[Dataset entries]

'''

@[simp] theorem setPage_now {n : Nat} {x : PageCtx} : (s.setPage n x).now = s.now := rfl
@[simp] theorem setPage_regs {n : Nat} {x : PageCtx} : (s.setPage n x).regs = s.regs := rfl
@[simp] theorem setPage_mem {n : Nat} {x : PageCtx} : (s.setPage n x).mem = s.mem := rfl
@[simp] theorem setPage_highLatch {n : Nat} {x : PageCtx} : (s.setPage n x).highLatch = s.highLatch := rfl
@[simp] theorem setPage_halfWrites {n : Nat} {x : PageCtx} : (s.setPage n x).halfWrites = s.halfWrites := rfl
@[simp] theorem setPage_resp {n : Nat} {x : PageCtx} : (s.setPage n x).resp = s.resp := rfl
@[simp] theorem setPage_freeCtr {n : Nat} {x : PageCtx} : (s.setPage n x).freeCtr = s.freeCtr := rfl
@[simp] theorem setPage_log {n : Nat} {x : PageCtx} : (s.setPage n x).log = s.log := rfl
@[simp] theorem setPage_link {n : Nat} {x : PageCtx} : (s.setPage n x).link = s.link := rfl
@[simp] theorem setPage_dma {n : Nat} {x : PageCtx} : (s.setPage n x).dma = s.dma := rfl
@[simp] theorem setPage_granary {n : Nat} {x : PageCtx} : (s.setPage n x).granary = s.granary := rfl
@[simp] theorem setPage_dramValid {n : Nat} {x : PageCtx} : (s.setPage n x).dramValid = s.dramValid := rfl
@[simp] theorem setPage_miller {n : Nat} {x : PageCtx} : (s.setPage n x).miller = s.miller := rfl
@[simp] theorem setPage_pend {n : Nat} {x : PageCtx} : (s.setPage n x).pend = s.pend := rfl
@[simp] theorem setPage_landed {n : Nat} {x : PageCtx} : (s.setPage n x).landed = s.landed := rfl
@[simp] theorem setPage_weaver {n : Nat} {x : PageCtx} : (s.setPage n x).weaver = s.weaver := rfl
@[simp] theorem setPage_hcs {n : Nat} {x : PageCtx} : (s.setPage n x).hcs = s.hcs := rfl
@[simp] theorem setPage_pos {n : Nat} {x : PageCtx} : (s.setPage n x).pos = s.pos := rfl
@[simp] theorem setPage_br {n : Nat} {x : PageCtx} : (s.setPage n x).br = s.br := rfl
@[simp] theorem setPage_cam {n : Nat} {x : PageCtx} : (s.setPage n x).cam = s.cam := rfl
@[simp] theorem setPage_cal {n : Nat} {x : PageCtx} : (s.setPage n x).cal = s.cal := rfl
@[simp] theorem setPage_axes {n : Nat} {x : PageCtx} : (s.setPage n x).axes = s.axes := rfl
@[simp] theorem setPage_mot {n : Nat} {x : PageCtx} : (s.setPage n x).mot = s.mot := rfl
@[simp] theorem setPage_eth {n : Nat} {x : PageCtx} : (s.setPage n x).eth = s.eth := rfl
@[simp] theorem setPage_subs {n : Nat} {x : PageCtx} : (s.setPage n x).subs = s.subs := rfl
@[simp] theorem setPage_lastEvents {n : Nat} {x : PageCtx} : (s.setPage n x).lastEvents = s.lastEvents := rfl
@[simp] theorem setPage_pwr {n : Nat} {x : PageCtx} : (s.setPage n x).pwr = s.pwr := rfl
@[simp] theorem setPage_flash {n : Nat} {x : PageCtx} : (s.setPage n x).flash = s.flash := rfl
@[simp] theorem setPage_sec {n : Nat} {x : PageCtx} : (s.setPage n x).sec = s.sec := rfl
@[simp] theorem setPage_pending {n : Nat} {x : PageCtx} : (s.setPage n x).pending = s.pending := rfl
@[simp] theorem reg_setPage {j : Nat} {n : Nat} {x : PageCtx} : (s.setPage n x).reg j = s.reg j := rfl
@[simp] theorem fld_setPage {j : Nat} {e : Field} {n : Nat} {x : PageCtx} : (s.setPage n x).fld j e = s.fld j e := rfl
@[simp] theorem bit_setPage {j : Nat} {e : Field} {n : Nat} {x : PageCtx} : (s.setPage n x).bit j e = s.bit j e := rfl
@[simp] theorem byte_setPage {j : Nat} {n : Nat} {x : PageCtx} : (s.setPage n x).byte j = s.byte j := rfl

'''

- _Activity_
When a line in the records above contains the word "Field", copy it.

- _Task solution_
@[simp] theorem fld_setPage {j : Nat} {e : Field} {n : Nat} {x : PageCtx} : (s.setPage n x).fld j e = s.fld j e := rfl
@[simp] theorem bit_setPage {j : Nat} {e : Field} {n : Nat} {x : PageCtx} : (s.setPage n x).bit j e = s.bit j e := rfl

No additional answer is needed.